Law enforcement and community agencies can also help identify organizations in the community which supply disaster recovery resources and advisement for discounted prices, and even pro bono services and supplies. More often than not, all one needs to do is look.
HEH: Can you describe a couple of strategies in creating and testing response plans? Should they be “all-hazard,” or tailored for different contingencies?
Floyd: Both are good. Remember, the key is to know what you don’t know; that’s how we learn. One strategy is to determine what risks, whether internal or external, your facility may be exposed to. Does the local fire department know where your most hazardous chemicals are stored in case they respond to a fire? There are laws requiring that they be aware. Or, do you have a team of highly trained professionals if “active shooters” or workplace violence may be a possibility? A lot depends on how you identify your risks in order to prepare a more complete and thorough plan. Another strategy is to test your response plans with local team players, corporate teams, and/or local responders. It’s great fun, and you can learn so much from your peers in the community and throughout your organization.
HEH: What are some of the worksite departments employee health should partner with in developing a disaster response program?
Floyd: A lot depends on what you currently have on hand. Is it a well-established disaster preparedness team, or are you just starting out? If you are joining a well-established team, ask a few questions to get started. What can you do to better support the team and be a resource? Develop the employee health portion of the response. If you are truly just starting out, work with your human resources person, company legal resource, and security. Find out what their response plans are and what they have available, and who they network with in the community and build on that. From there you will want to know if they participate in community drills, or establish resources such as EAP, risk management, etc.
HEH: You mention the importance of having an Emergency Response Team (ERT). What kind of preparations should a healthcare facility’s ERT have?

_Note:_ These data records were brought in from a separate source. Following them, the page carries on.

-- ==== Sys2Proof/Laws/Memory.lean ====
section
/-! SUPPORT. The memory array: read after write, and that every operation on memory keeps the canonical form. -/

namespace Sys2Proof.Machine

/-! ### Keys -/

@[simp] theorem readKey_nil (k : Nat) : Memory.readKey k [] = unlistedWord := rfl

theorem readKey_cons (k k' : Nat) (v : Word) (m : Memory) :
    Memory.readKey k ((k', v) :: m) = if k' = k then v else Memory.readKey k m := rfl

theorem writeKey_cons (k k' : Nat) (v v' : Word) (m : Memory) :
    Memory.writeKey k v ((k', v') :: m) =
      if k < k' then (if v = unlistedWord then (k', v') :: m else (k, v) :: (k', v') :: m)
      else if k = k' then (if v = unlistedWord then m else (k, v) :: m)
      else (k', v') :: Memory.writeKey k v m := rfl

theorem wf_nil : Memory.wf [] := by simp [Memory.wf]

theorem wf_cons {k : Nat} {v : Word} {m : Memory} :
    Memory.wf ((k, v) :: m) ↔ (∀ c ∈ m, k < c.1) ∧ k < 65536 ∧ v ≠ unlistedWord ∧ Memory.wf m := by
  simp only [Memory.wf, List.map_cons, List.pairwise_cons, List.mem_map, List.mem_cons, forall_eq_or_imp,
    forall_exists_index, and_imp, forall_apply_eq_imp_iff₂]
  tauto

/-- A key below every listed one is not listed. -/
theorem readKey_of_lt {k : Nat} {m : Memory} (h : ∀ c ∈ m, k < c.1) : Memory.readKey k m = unlistedWord := by
  induction m with
  | nil => rfl
  | cons c m ih =>
    obtain ⟨k', v⟩ := c
    have hk : k < k' := h (k', v) (by simp)
    rw [readKey_cons, if_neg (by omega), ih (fun c hc => h c (by simp [hc]))]

theorem readKey_writeKey_ne {k k' : Nat} (h : k ≠ k') (v : Word) (m : Memory) :
    Memory.readKey k' (Memory.writeKey k v m) = Memory.readKey k' m := by
  induction m with
  | nil =>
    rw [Memory.writeKey]
    split
    · rfl
    · rw [readKey_cons, if_neg h]
  | cons c m ih =>
    obtain ⟨j, w⟩ := c
    rw [writeKey_cons]
    split_ifs with h₁ h₂ h₃ h₄
    · rfl
    · rw [readKey_cons, if_neg h]
    · rw [readKey_cons, if_neg (h₃ ▸ h)]
    · rw [readKey_cons, readKey_cons, if_neg h, if_neg (h₃ ▸ h)]
    · rw [readKey_cons, readKey_cons, ih]

theorem readKey_writeKey_same (k : Nat) (v : Word) {m : Memory} (hm : m.wf) :
    Memory.readKey k (Memory.writeKey k v m) = v := by
  induction m with
  | nil =>
    rw [Memory.writeKey]
    split
    · next h => rw [h]; rfl
    · rw [readKey_cons, if_pos rfl]
  | cons c m ih =>
    obtain ⟨j, w⟩ := c
    obtain ⟨hlt, -, -, hm'⟩ := wf_cons.1 hm
    rw [writeKey_cons]
    split_ifs with h₁ h₂ h₃ h₄
    · rw [h₂, readKey_cons, if_neg (by omega), readKey_of_lt (fun c hc => lt_trans h₁ (hlt c hc))]
    · rw [readKey_cons, if_pos rfl]
    · rw [h₄, readKey_of_lt (fun c hc => h₃ ▸ hlt c hc)]
    · rw [readKey_cons, if_pos rfl]
    · rw [readKey_cons, if_neg (Ne.symm h₃), ih hm']

theorem mem_writeKey {k : Nat} {v : Word} {m : Memory} {c : Cell} (h : c ∈ Memory.writeKey k v m) :
    c = (k, v) ∨ c ∈ m := by
  induction m with
  | nil =>
    rw [Memory.writeKey] at h
    split at h <;> simp_all
  | cons d m ih =>
    obtain ⟨j, w⟩ := d
    rw [writeKey_cons] at h
    split_ifs at h <;> simp only [List.mem_cons] at h ⊢ <;> tauto

theorem wf_writeKey {k : Nat} (hk : k < 65536) (v : Word) {m : Memory} (hm : m.wf) :
    (Memory.writeKey k v m).wf := by
  induction m with
  | nil =>
    rw [Memory.writeKey]
    split
    · exact wf_nil
    · next h => exact wf_cons.2 ⟨by simp, hk, h, wf_nil⟩
  | cons c m ih =>
    obtain ⟨j, w⟩ := c
    obtain ⟨hlt, hj, hw, hm'⟩ := wf_cons.1 hm
    rw [writeKey_cons]
    split_ifs with h₁ h₂ h₃ h₄
    · exact hm
    · refine wf_cons.2 ⟨?_, hk, h₂, hm⟩
      intro c hc
      rcases List.mem_cons.1 hc with rfl | hc
      · exact h₁
      · exact lt_trans h₁ (hlt c hc)
    · exact hm'
    · exact wf_cons.2 ⟨fun c hc => h₃ ▸ hlt c hc, hk, h₄, hm'⟩
    · refine wf_cons.2 ⟨?_, hj, hw, ih hm'⟩
      intro c hc
      rcases mem_writeKey hc with rfl | hc
      · show j < k; omega
      · exact hlt c hc

/-- Equal words at every key make equal canonical memories: the canonical form is one form. -/
theorem wf_ext {m m' : Memory} (hm : m.wf) (hm' : m'.wf) (h : ∀ k, m.readKey k = m'.readKey k) : m = m' := by
  induction m generalizing m' with
  | nil =>
    cases m' with
    | nil => rfl
    | cons c m' =>
      obtain ⟨k, v⟩ := c
      have hv := (wf_cons.1 hm').2.2.1
      have := h k
      rw [readKey_cons, if_pos rfl] at this
      exact absurd this.symm hv
  | cons c m ih =>
    obtain ⟨k, v⟩ := c
    obtain ⟨hlt, -, hv, hm₁⟩ := wf_cons.1 hm
    cases m' with
    | nil =>
      have := h k
      rw [readKey_cons, if_pos rfl] at this
      exact absurd this hv
    | cons c' m' =>
      obtain ⟨k', v'⟩ := c'
      obtain ⟨hlt', -, hv', hm₁'⟩ := wf_cons.1 hm'
      have hk : k = k' := by
        rcases Nat.lt_trichotomy k k' with hlt₁ | heq | hlt₁
        · have h₁ := h k
          rw [readKey_cons, if_pos rfl, readKey_cons, if_neg (by omega),
            readKey_of_lt (fun c hc => lt_trans hlt₁ (hlt' c hc))] at h₁
          exact absurd h₁ hv
        · exact heq
        · have h₁ := h k'
          rw [readKey_cons, if_neg (by omega), readKey_of_lt (fun c hc => lt_trans hlt₁ (hlt c hc)),
            readKey_cons, if_pos rfl] at h₁
          exact absurd h₁.symm hv'
      subst hk
      have hvv : v = v' := by
        have h₁ := h k
        rwa [readKey_cons, if_pos rfl, readKey_cons, if_pos rfl] at h₁
      subst hvv
      congr 1
      refine ih hm₁ hm₁' (fun j => ?_)
      by_cases hj : k = j
      · subst hj
        rw [readKey_of_lt hlt, readKey_of_lt hlt']
      · have h₁ := h j
        rwa [readKey_cons, if_neg hj, readKey_cons, if_neg hj] at h₁

/-! ### Words of the state -/

theorem word_setWord_same (a v : Word) {s : State} (hm : s.mem.wf) : (s.setWord a v).word a = v :=
  readKey_writeKey_same _ _ hm

theorem word_setWord_ne {a b : Word} (h : a ≠ b) (v : Word) (s : State) : (s.setWord a v).word b = s.word b :=
  readKey_writeKey_ne (fun e => h (BitVec.eq_of_toNat_eq e)) _ _

theorem word_setWord (a b v : Word) {s : State} (hm : s.mem.wf) :
    (s.setWord a v).word b = if a = b then v else s.word b := by
  split
  · next h => rw [h, word_setWord_same b v hm]
  · next h => rw [word_setWord_ne h]

theorem wf_setWord (a v : Word) {s : State} (hm : s.mem.wf) : (s.setWord a v).mem.wf :=
  wf_writeKey a.isLt v hm


/-! ### Loading an image (R225) -/

/-- What loading leaves alone. -/
theorem loadWords_frame (a : Word) (ws : List Word) (s : State) :
    loadWords a ws s = { s with mem := (loadWords a ws s).mem } := by
  induction ws generalizing a s with
  | nil => rfl
  | cons w ws ih => rw [loadWords, ih]; rfl

theorem wf_loadWords (a : Word) (ws : List Word) {s : State} (hm : s.mem.wf) : (loadWords a ws s).mem.wf := by
  induction ws generalizing a s with
  | nil => exact hm
  | cons w ws ih => exact ih _ (wf_setWord a w hm)

end Sys2Proof.Machine
end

Floyd: A well-organized ERT will have local expertise in routine emergency first aid. I was on a team once where we contracted — for a minimal fee — with our local fire department paramedics to come out and train us on emergency procedures: bandaging, splinting, observation, evacuation, oxygen administration. It was an awesome team and our local fire department seemed to enjoy the opportunity to come to the worksite and familiarize themselves with our setup. An incredible partnership.

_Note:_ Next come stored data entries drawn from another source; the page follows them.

-- ==== Sys2Proof/Tests/Slice0.lean ====
section
/-! SUPPORT. Tests. Expected values are the vectors of 95_test_vectors.md (S.., V..) and the words of 30_encoding.md
section 6; then, for each statement with hypotheses, a witness that meets them together. -/

namespace Sys2Proof.Tests

open Sys2Proof Sys2Proof.Machine

/-! ### Well-formedness: the one check, and a term it refuses -/

theorem test_wellFormed_refuses_service_vector : (Instr.trapUndefined 0x25#8).wellFormed = false := by decide
theorem test_wellFormed_accepts_other_vector : (Instr.trapUndefined 0x26#8).wellFormed = true := by decide

/-! ### Decoding: each constructor from a word written out field by field -/

/-- V54 -/
theorem test_decode_br : decode 0b0000_001_111111101#16 = .br 0b001#3 0x1FD#9 := by decide
/-- V120 -/
theorem test_decode_br_nop : decode 0b0000_000_000000000#16 = .br 0b000#3 0x000#9 := by decide
/-- section 6 -/
theorem test_decode_addReg : decode 0b0001_000_000_0_00_001#16 = .addReg 0 0 1 := by decide
/-- V122 -/
theorem test_decode_addReg_ignored : decode 0b0001_111_111_0_11_111#16 = .addReg 7 7 7 := by decide
/-- S4 -/
theorem test_decode_addImm : decode 0b0001_011_001_1_10111#16 = .addImm 3 1 0b10111#5 := by decide
/-- V30 -/
theorem test_decode_ld : decode 0b0010_010_000001111#16 = .ld 2 0x00F#9 := by decide
/-- V36 -/
theorem test_decode_st : decode 0b0011_000_000000001#16 = .st 0 0x001#9 := by decide
/-- S6 -/
theorem test_decode_jsr : decode 0b0100_1_11000001100#16 = .jsr 0x60C#11 := by decide
/-- V59 -/
theorem test_decode_jsrr : decode 0b0100_0_00_011_000000#16 = .jsrr 3 := by decide
/-- V125 -/
theorem test_decode_jsrr_ignored : decode 0b0100_0_11_111_111111#16 = .jsrr 7 := by decide
/-- V18 -/
theorem test_decode_andReg : decode 0b0101_010_000_0_00_001#16 = .andReg 2 0 1 := by decide
/-- V16 -/
theorem test_decode_andImm : decode 0b0101_010_001_1_10000#16 = .andImm 2 1 0b10000#5 := by decide
/-- V37 -/
theorem test_decode_ldr : decode 0b0110_010_001_111111#16 = .ldr 2 1 0x3F#6 := by decide
/-- section 6 -/
theorem test_decode_str : decode 0b0111_000_001_111111#16 = .str 0 1 0x3F#6 := by decide
/-- V91 -/
theorem test_decode_rti : decode 0b1000_111111111111#16 = .rti := by decide
/-- S9 -/
theorem test_decode_not : decode 0b1001_001_000_111111#16 = .not 1 0 := by decide
/-- V24 -/
theorem test_decode_not_ignored : decode 0b1001_001_000_000000#16 = .not 1 0 := by decide
/-- S5 -/
theorem test_decode_ldi : decode 0b1010_010_000001111#16 = .ldi 2 0x00F#9 := by decide
/-- V43 -/
theorem test_decode_sti : decode 0b1011_011_000000100#16 = .sti 3 0x004#9 := by decide
/-- V62 -/
theorem test_decode_jmp : decode 0b1100_111_011_111111#16 = .jmp 3 := by decide
/-- V93 -/
theorem test_decode_res : decode 0b1101_101010111100#16 = .res := by decide
/-- V44 -/
theorem test_decode_lea : decode 0b1110_001_100000000#16 = .lea 1 0x100#9 := by decide
/-- V70 -/
theorem test_decode_trapGetc : decode 0b1111_0000_00100000#16 = .trapGetc := by decide
/-- V74 -/
theorem test_decode_trapOut : decode 0b1111_0101_00100001#16 = .trapOut := by decide
/-- V75 -/
theorem test_decode_trapPuts : decode 0b1111_0000_00100010#16 = .trapPuts := by decide
/-- V78 -/
theorem test_decode_trapIn : decode 0b1111_0000_00100011#16 = .trapIn := by decide
/-- V79 -/
theorem test_decode_trapPutsp : decode 0b1111_0000_00100100#16 = .trapPutsp := by decide
/-- V127 -/
theorem test_decode_trapHalt : decode 0b1111_1111_00100101#16 = .trapHalt := by decide
/-- V126 -/
theorem test_decode_trapUndefined : decode 0b1111_1111_11111111#16 = .trapUndefined 0xFF#8 := by decide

The ERT should also be up to date on their hepatitis B, tetanus, and seasonal flu immunizations. Beyond that, maintain current CPR and first aid certifications, and continuing education if employers are fortunate enough to have volunteer or moonlighting EMTs and firemen on their team. They often require continuing education units to recertify. So many people now work two jobs, so it’s a real treat when an employer can score an ER team member who does double duty as after-hours EMT, fire responder, or law enforcement officer.